It's been a tough year for GOME Electrical Appliances (OTCPK:GMELY) (0493.HK). Although I thought the shares were fully valued when I last reviewed
this large Chinese electronics retailer, I didn't think a nearly 50%
plunge in the Hong Kong shares was in store. Even allowing for the
generally dismal performance of the Hang Sang and the H-Shares Index
(down about 27% and 40%, respectively), GOME has been an underperformer,
and that's even more apparent given that rival Suning (002024.SZ) has fallen only about 10% over the same period.

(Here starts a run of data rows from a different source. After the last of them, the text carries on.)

-- ==== Sys2Proof/Word.lean ====
section
/-! DEFINITION. The widths of the machine's values (00_scope.md R6, R7; 10_state.md R20). -/

namespace Sys2Proof

/-- A working register, an I/O register or a byte of memory: 8 bits (R20, R60). -/
abbrev Byte := BitVec 8

/-- A program word, a register pair, a data address or a PC value: 16 bits (R21, R28, R60, R66). -/
abbrev Word := BitVec 16

/-- A working register's number, R0 to R31 (R20). -/
abbrev Reg := Fin 32

/-- An I/O address, 0 to 63 (R34). -/
abbrev IoAddr := BitVec 6

/-- A bit's number in a register or in SREG, 0 to 7 (R11, `b` and `s`). -/
abbrev BitNo := Fin 8

end Sys2Proof
end

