-- ==== Sys2Proof/Laws/Devices.lean ====
section
/-! SUPPORT. The devices: bits of a port's levels, and what the environment's events leave alone. -/

namespace Sys2Proof.Machine

@[simp] theorem byteBit_zero (n : BitNo) : byteBit 0 n = false := by simp [byteBit]

@[simp] theorem byteBit_byteOfBits (f : BitNo → Bool) (n : BitNo) : byteBit (byteOfBits f) n = f n := by
  match n with
  | 0 => simp [byteOfBits]
  | 1 => simp [byteOfBits]
  | 2 => simp [byteOfBits]
  | 3 => simp [byteOfBits]
  | 4 => simp [byteOfBits]
  | 5 => simp [byteOfBits]
  | 6 => simp [byteOfBits]
  | 7 => simp [byteOfBits]

/-- A bit of a port's levels is the level of that pin (60_exceptions.md R340). -/
@[simp] theorem byteBit_portLevels (ddr port : Byte) (p : PinDrive) (n : BitNo) :
    byteBit (portLevels ddr port p) n = levelBit ddr port p n := by simp [portLevels]

/-! ## The environment's events -/

@[simp] theorem mapPins_frame (s : State) (x : Port) (f : PinDrive → PinDrive) :
    (s.mapPins x f).cfg = s.cfg ∧ (s.mapPins x f).regs = s.regs ∧ (s.mapPins x f).pc = s.pc ∧
      (s.mapPins x f).sreg = s.sreg ∧ (s.mapPins x f).sp = s.sp ∧ (s.mapPins x f).sram = s.sram ∧
      (s.mapPins x f).flash = s.flash ∧ (s.mapPins x f).sleeping = s.sleeping ∧
      (s.mapPins x f).inhibit = s.inhibit ∧ (s.mapPins x f).inputs = s.inputs := by
  cases x <;> simp [State.mapPins]

/-- No event changes the parameters or program memory. -/
theorem event_frame (s : State) (e : EnvEvent) : (s.event e).cfg = s.cfg ∧ (s.event e).flash = s.flash := by
  cases e with
  | drive x n v => simp [State.event]
  | tick0 => simp only [State.event]; split <;> simp
  | tick1 => simp only [State.event]; split <;> simp
  | flag f => cases f <;> simp [State.event]
  | float x n v => simp [State.event]
  | reset => simp [State.event, State.chipReset, State.resetOf]

theorem eventList_frame (s : State) (es : List EnvEvent) :
    (s.eventList es).cfg = s.cfg ∧ (s.eventList es).flash = s.flash := by
  induction es generalizing s with
  | nil => exact ⟨rfl, rfl⟩
  | cons e es ih =>
    obtain ⟨h1, h2⟩ := ih (s.event e)
    obtain ⟨h3, h4⟩ := event_frame s e
    exact ⟨h1.trans h3, h2.trans h4⟩

theorem takeInputs_frame (s : State) : s.takeInputs.cfg = s.cfg ∧ s.takeInputs.flash = s.flash := by
  unfold State.takeInputs
  split
  · exact ⟨rfl, rfl⟩
  · exact eventList_frame _ _

/-- No event changes the rest of the schedule. -/
theorem event_inputs (s : State) (e : EnvEvent) : (s.event e).inputs = s.inputs := by
  cases e with
  | drive x n v => simp [State.event]
  | tick0 => simp only [State.event]; split <;> simp
  | tick1 => simp only [State.event]; split <;> simp
  | flag f => cases f <;> simp [State.event]
  | float x n v => simp [State.event]
  | reset => simp [State.event, State.chipReset]

theorem eventList_inputs (s : State) (es : List EnvEvent) : (s.eventList es).inputs = s.inputs := by
  induction es generalizing s with
  | nil => rfl
  | cons e es ih => exact (ih _).trans (event_inputs s e)

theorem takeInputs_of_nil {s : State} (h : s.inputs = []) : s.takeInputs = s := by
  simp [State.takeInputs, h]

end Sys2Proof.Machine
end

Weakness in China has definitely shown up in GOME's results, as
same-store sales grew just 2.3% in fiscal 2015 - not only missing the
company's earlier target of 3%, but continuing the slowdown from 5%
growth in 2014 and high single-digit growth in years prior. While some
of this is due to the economic challenges in China today, some of it is
also due to the saturation of the major Chinese cities where GOME
operates and the ongoing penetration of online commerce.
GOME continues to build out its own online efforts, but an alliance between Alibaba (NYSE:BABA)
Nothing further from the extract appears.